Uygun zamanı beklemek, yani istediğiniz ve bundan emin olduğunuz biriyle, kendinizi hazır hissettiğinizde olacak bir cinsel ilişki bu tür korkular yaşanmadan olacak ve sonrasında pişmanlık yaşanmayacaktır. En çok sorulan şeylerden biri kızlık zarının onarılıp onarılamayacağı, diğeri ise zar yırtılmadan hamilelik olup olmayacağıdır. Bazen zar yırtılmadan, kan çıkışı için olan delikten gidebilecek spermlerle gebelik olabilir. Zar onarımı bazı kadın doğum uzmanlarınca yapılmaktadır. Ama etik olarak uygun olmamasının yanı sıra, bekâretin yitiminden önce iyi karar vermek ve bunu bilinçli yapmak bu soruyu anlamsızlaştıracaktır. Ayrıca iyi bir ilişkide temel koşulların başında güven gelir. Birlikte olan kişiyi kandırarak başlanacak bir beraberliğin sağlıklı olması olası değildir. Toplumsal anlamları ve gerekliliği tartışılabilir. Ruhsal açıdan kişinin ilk deneyimini uygun olmayan koşullarda yaşaması ve yaptığından pişmanlık duyması daha sonra birçok cinsel sorunun yanı sıra başka ruhsal sorunlara da yol açabilir.
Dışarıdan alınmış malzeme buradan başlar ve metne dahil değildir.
-- ==== Sys2Proof/Machine/Tagged.lean ====
section
/-! DEFINITION. The meanings of TADD, TSUB (spec/46_tagged.md). One definition for each
row of the opcode table, over the shared operations. -/

namespace Sys2Proof.Machine

/-- TADD src,dst (3-parcel) (R316). -/
def execTaddG16 (sm : BitVec 4) (dm : BitVec 4) (src : BitVec 16) (dst : BitVec 16) (st : State) : Host.Outcome State Fault Refusal :=
  settle (runTagged .tadd false (form16 sm dm src dst) st)

/-- TADD src,dst (5-parcel) (R316). -/
def execTaddG32 (sm : BitVec 4) (dm : BitVec 4) (src : BitVec 32) (dst : BitVec 32) (st : State) : Host.Outcome State Fault Refusal :=
  settle (runTagged .tadd false (form32 sm dm src dst) st)

/-- TSUB src,dst (3-parcel) (R317). -/
def execTsubG16 (sm : BitVec 4) (dm : BitVec 4) (src : BitVec 16) (dst : BitVec 16) (st : State) : Host.Outcome State Fault Refusal :=
  settle (runTagged .tsub false (form16 sm dm src dst) st)

/-- TSUB src,dst (5-parcel) (R317). -/
def execTsubG32 (sm : BitVec 4) (dm : BitVec 4) (src : BitVec 32) (dst : BitVec 32) (st : State) : Host.Outcome State Fault Refusal :=
  settle (runTagged .tsub false (form32 sm dm src dst) st)

end Sys2Proof.Machine
end

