/-- Unimplemented: 5-parcel opcode 0x28 (R340). -/
def execUnimpFive28 (sm : BitVec 4) (dm : BitVec 4) (src : BitVec 32) (dst : BitVec 32) (st : State) : Host.Outcome State Fault Refusal :=
  settle (runUnimplementedDyadic false (form32 sm dm src dst) st)

/-- Unimplemented: 3-parcel opcode 0x29 (R340). -/
def execUnimpThree29 (sm : BitVec 4) (dm : BitVec 4) (src : BitVec 16) (dst : BitVec 16) (st : State) : Host.Outcome State Fault Refusal :=
  settle (runUnimplementedDyadic false (form16 sm dm src dst) st)

/-- Unimplemented: 5-parcel opcode 0x29 (R340). -/
def execUnimpFive29 (sm : BitVec 4) (dm : BitVec 4) (src : BitVec 32) (dst : BitVec 32) (st : State) : Host.Outcome State Fault Refusal :=
  settle (runUnimplementedDyadic false (form32 sm dm src dst) st)

/-- Unimplemented: 3-parcel opcode 0x2A (R340). -/
def execUnimpThree2A (sm : BitVec 4) (dm : BitVec 4) (src : BitVec 16) (dst : BitVec 16) (st : State) : Host.Outcome State Fault Refusal :=
  settle (runUnimplementedDyadic false (form16 sm dm src dst) st)

/-- Unimplemented: 5-parcel opcode 0x2A (R340). -/
def execUnimpFive2A (sm : BitVec 4) (dm : BitVec 4) (src : BitVec 32) (dst : BitVec 32) (st : State) : Host.Outcome State Fault Refusal :=
  settle (runUnimplementedDyadic false (form32 sm dm src dst) st)

/-- Unimplemented: 3-parcel opcode 0x2B (R340). -/
def execUnimpThree2B (sm : BitVec 4) (dm : BitVec 4) (src : BitVec 16) (dst : BitVec 16) (st : State) : Host.Outcome State Fault Refusal :=
  settle (runUnimplementedDyadic false (form16 sm dm src dst) st)

/-- Unimplemented: 5-parcel opcode 0x2B (R340). -/
def execUnimpFive2B (sm : BitVec 4) (dm : BitVec 4) (src : BitVec 32) (dst : BitVec 32) (st : State) : Host.Outcome State Fault Refusal :=
  settle (runUnimplementedDyadic false (form32 sm dm src dst) st)

/-- Unimplemented: 3-parcel opcode 0x38 (R340). -/
def execUnimpThree38 (sm : BitVec 4) (dm : BitVec 4) (src : BitVec 16) (dst : BitVec 16) (st : State) : Host.Outcome State Fault Refusal :=
  settle (runUnimplementedDyadic false (form16 sm dm src dst) st)

/-- Unimplemented: 5-parcel opcode 0x38 (R340). -/
def execUnimpFive38 (sm : BitVec 4) (dm : BitVec 4) (src : BitVec 32) (dst : BitVec 32) (st : State) : Host.Outcome State Fault Refusal :=
  settle (runUnimplementedDyadic false (form32 sm dm src dst) st)

/-- Unimplemented: 3-parcel opcode 0x39 (R340). -/
def execUnimpThree39 (sm : BitVec 4) (dm : BitVec 4) (src : BitVec 16) (dst : BitVec 16) (st : State) : Host.Outcome State Fault Refusal :=
  settle (runUnimplementedDyadic false (form16 sm dm src dst) st)

/-- Unimplemented: 5-parcel opcode 0x39 (R340). -/
def execUnimpFive39 (sm : BitVec 4) (dm : BitVec 4) (src : BitVec 32) (dst : BitVec 32) (st : State) : Host.Outcome State Fault Refusal :=
  settle (runUnimplementedDyadic false (form32 sm dm src dst) st)

/-- Unimplemented: 3-parcel opcode 0x3A (R340). -/
def execUnimpThree3A (sm : BitVec 4) (dm : BitVec 4) (src : BitVec 16) (dst : BitVec 16) (st : State) : Host.Outcome State Fault Refusal :=
  settle (runUnimplementedDyadic false (form16 sm dm src dst) st)

/-- Unimplemented: 5-parcel opcode 0x3A (R340). -/
def execUnimpFive3A (sm : BitVec 4) (dm : BitVec 4) (src : BitVec 32) (dst : BitVec 32) (st : State) : Host.Outcome State Fault Refusal :=
  settle (runUnimplementedDyadic false (form32 sm dm src dst) st)

/-- Unimplemented: 3-parcel opcode 0x3B (R340). -/
def execUnimpThree3B (sm : BitVec 4) (dm : BitVec 4) (src : BitVec 16) (dst : BitVec 16) (st : State) : Host.Outcome State Fault Refusal :=
  settle (runUnimplementedDyadic false (form16 sm dm src dst) st)

/-- Unimplemented: 5-parcel opcode 0x3B (R340). -/
def execUnimpFive3B (sm : BitVec 4) (dm : BitVec 4) (src : BitVec 32) (dst : BitVec 32) (st : State) : Host.Outcome State Fault Refusal :=
  settle (runUnimplementedDyadic false (form32 sm dm src dst) st)

/-- Unimplemented: 3-parcel opcode 0x3F (R340). -/
def execUnimpThree3F (sm : BitVec 4) (dm : BitVec 4) (src : BitVec 16) (dst : BitVec 16) (st : State) : Host.Outcome State Fault Refusal :=
  settle (runUnimplementedDyadic false (form16 sm dm src dst) st)

/-- Unimplemented: 5-parcel opcode 0x3F (R340). -/
def execUnimpFive3F (sm : BitVec 4) (dm : BitVec 4) (src : BitVec 32) (dst : BitVec 32) (st : State) : Host.Outcome State Fault Refusal :=
  settle (runUnimplementedDyadic false (form32 sm dm src dst) st)

end Sys2Proof.Machine
end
Aile büyüklerinden ve akranlardan elde edilen cinsel bilgiler çoğunlukla yanlıştır. Hatta bazen korkutucu bile olabilir. Yapılan şakalar bile ilk deneyim için korku ve endişe kaynağı olabilir. Bunun sonucu cinsel ilişkiye girememe, kızlık zarına ilişkin yanlış bilgiler ve bilinçsiz davranışların yanı sıra başka sorunlara da yol açar. Bu nedenle doğru ve yaşa uygun cinsel eğitim çok önemlidir.